The road includes several "super street" intersections that require drivers wanting to turn left to actually turn right and make a u-turn.
Click for video on how a super street intersection works
The opening comes in the wake of a recent controversy between the state Department of Transportation and the Town of Roseville.
Following a report from the ABC11 I-Team about the lack of a traffic signal on part of the new bypass - and push back from the town's mayor - the DOT revealed last Friday that it would install a traffic light at an intersection where a stop sign was originally installed.
"They've been caught with their pants down," Rolesville Mayor Frank Eagles said Thursday. "They're trying to cover their butt. We were promised full signalization. That's a signal light at corner, turn, point; and all of a sudden, I see these guys putting up a stop sign!"
The stop sign is at the end of East Young Street where the road meets the new U.S. Highway 401 Bypass.
Click here to read our previous story.
Because of the way the intersection is laid out, drivers are forced to make a right turn toward Raleigh. If they want to cross the bypass, they maneuver along the so-called 'superstreet' and make a U-turn a few hundred feet down.
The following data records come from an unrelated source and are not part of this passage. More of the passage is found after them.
-- ==== Sys2Proof/Certificates/Slice0/Obligations.lean ====
section
/-! DEFINITION. The statements for the provers. An equation `exec i s = .next { s with … }` says the instruction
completes in every state, what it writes, and that every other field (registers, memory byte for byte, stack, timers,
pixels, latch, halt record) is as before. In states no run reaches (`pc` or a popped value above 0xFFFD) the 16-bit
sums wrap, log entry 3. -/

open Sys2Proof Sys2Proof.Machine

/-! ## Encoding -/

/-- Words written out bit by bit from the spec's encodings (30_encoding.md sections 3 and 6), at least one a format,
and words next to them that are Unknown. -/
def Obligations.SpecWordsDecodeToTheirInstructions : Prop :=
  decode 0b0000000011101110#16 = .ret ∧
  decode 0b0010001100000000#16 = .call 0x300 ∧
  decode 0b0011101001111111#16 = .se 10 0x7F ∧
  decode 0b0110000000000101#16 = .ldVxKk 0 0x05 ∧
  decode 0b1000101000110000#16 = .ldVxVy 10 3 ∧
  decode 0b1101000000010010#16 = .drw 0 1 2 ∧
  decode 0b1110000110100001#16 = .sknp 1 ∧
  decode 0b1111000101100101#16 = .ldVxMemi 1 ∧
  decode 0b0000000011100000#16 = .unknown 0x00E0 ∧
  decode 0b1000000100100001#16 = .unknown 0x8121 ∧
  decode 0b1110000110011110#16 = .unknown 0xE19E ∧
  decode 0b1111111111111111#16 = .unknown 0xFFFF

/-- R76: each of the 16 rows, `w AND mask = match` exactly when the word is that instruction (with its fields where
R72 puts them), and a word that matches none of the rows is `Unknown(w)`. -/
def Obligations.DecodeAgreesWithMaskAndMatch : Prop :=
  ∀ w : Word,
    (w &&& 0xFFFF#16 = 0x00EE#16 ↔ decode w = .ret) ∧
    (w &&& 0xF000#16 = 0x1000#16 ↔ decode w = .jp (w.extractLsb' 0 12)) ∧
    (w &&& 0xF000#16 = 0x2000#16 ↔ decode w = .call (w.extractLsb' 0 12)) ∧
    (w &&& 0xF000#16 = 0x3000#16 ↔ decode w = .se (w.extractLsb' 8 4).toFin (w.extractLsb' 0 8)) ∧
    (w &&& 0xF000#16 = 0x4000#16 ↔ decode w = .sne (w.extractLsb' 8 4).toFin (w.extractLsb' 0 8)) ∧
    (w &&& 0xF000#16 = 0x6000#16 ↔ decode w = .ldVxKk (w.extractLsb' 8 4).toFin (w.extractLsb' 0 8)) ∧
    (w &&& 0xF000#16 = 0x7000#16 ↔ decode w = .addVxKk (w.extractLsb' 8 4).toFin (w.extractLsb' 0 8)) ∧
    (w &&& 0xF00F#16 = 0x8000#16 ↔ decode w = .ldVxVy (w.extractLsb' 8 4).toFin (w.extractLsb' 4 4).toFin) ∧
    (w &&& 0xF000#16 = 0xA000#16 ↔ decode w = .ldINnn (w.extractLsb' 0 12)) ∧
    (w &&& 0xF000#16 = 0xD000#16 ↔
      decode w = .drw (w.extractLsb' 8 4).toFin (w.extractLsb' 4 4).toFin (w.extractLsb' 0 4).toFin) ∧
    (w &&& 0xF0FF#16 = 0xE0A1#16 ↔ decode w = .sknp (w.extractLsb' 8 4).toFin) ∧
    (w &&& 0xF0FF#16 = 0xF007#16 ↔ decode w = .ldVxDt (w.extractLsb' 8 4).toFin) ∧
    (w &&& 0xF0FF#16 = 0xF00A#16 ↔ decode w = .ldVxK (w.extractLsb' 8 4).toFin) ∧
    (w &&& 0xF0FF#16 = 0xF015#16 ↔ decode w = .ldDtVx (w.extractLsb' 8 4).toFin) ∧
    (w &&& 0xF0FF#16 = 0xF01E#16 ↔ decode w = .addIVx (w.extractLsb' 8 4).toFin) ∧
    (w &&& 0xF0FF#16 = 0xF065#16 ↔ decode w = .ldVxMemi (w.extractLsb' 8 4).toFin) ∧
    (isInstructionWord w = false ↔ decode w = .unknown w)

/-- Decoding the bytes of any well-formed instruction, every operand at every value, whatever bytes follow, gives the
instruction back and the bytes that follow (30_encoding.md sections 1 and 6). -/
def Obligations.DecodeInvertsEncode : Prop :=
  ∀ (i : Instr) (rest : List Byte), i.wf = true →
    decode (encode i) = i ∧ decodeBytes (encodeBytes i ++ rest) = .ok (i, rest)

/-- Every word decodes, to a well-formed instruction whose encoding is that word and no other: no bit is dropped and
each word has one meaning (30_encoding.md sections 1, 3 and 6). -/
def Obligations.EncodeInvertsDecode : Prop :=
  ∀ w : Word, (decode w).wf = true ∧ encode (decode w) = w

/-! ## Control transfer -/

/-- R100. -/
def Obligations.ReturnPopsAndContinuesAfterTheCall : Prop :=
  ∀ s : State,
    (s.sp.val = 0 → exec .ret s =
      .next { s with run := .halted, haltCause := .stackUnderflow, haltOpcode := 0x00EE#16 }) ∧
    (∀ (n : Nat) (h : n < 15), s.sp.val = n + 1 → exec .ret s =
      .next { s with sp := ⟨n, Nat.lt_succ_of_lt h⟩, pc := s.stack[n] + 2 })

/-- R101. -/
def Obligations.JumpSetsProgramCounterOnly : Prop :=
  ∀ (nnn : Addr12) (s : State), exec (.jp nnn) s = .next { s with pc := nnn.setWidth 16 }

/-- A call below 15 entries pushes its own address and jumps (40_flow.md; that a full stack fails and does not
saturate is the spec's decision D13, stated by StackOverflowChangesNothingElse). -/
def Obligations.CallPushesItsOwnAddressAndJumps : Prop :=
  ∀ (nnn : Addr12) (s : State) (h : s.sp.val < 15),
    exec (.call nnn) s =
      .next { s with
        stack := s.stack.set s.sp.val s.pc
        sp := ⟨s.sp.val + 1, Nat.succ_lt_succ h⟩
        pc := nnn.setWidth 16 }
The design is supposed to assist traffic flow, and improve vehicular safety.
Eagles said most drivers who use the road in the mornings will keep straight, though, and head into Raleigh. And with a stop sign in their way, Eagles sees a commuting nightmare in the making.
"Does it make common sense that you've got signals everywhere else except the main exit out of Rolesville? I see it as a safety issue," said Eagles. "If it wasn't, there wouldn't be the urgency. We could just say, 'Alright, we'll get it put in when the bypass is actually completed.'"
Eagles said first responders in town (fire, police, EMS) have been equipped with a "pre-emp" device that will allow them to change the lights, as needed, with the click of a button. So, if they have to rush onto the bypass, they can change the through lights to red and enter the bypass safely and quickly. In theory, anyway.
"How does it work when you've got a stop sign," asked Eagles.
A spokesperson for the DOT originally said they would only change the stop sign to a stop light in an emergency situation and that this didn't qualify, however, said on Friday that they were taking immediate action after Eagles brought it to their attention. The light should be installed within the next few months.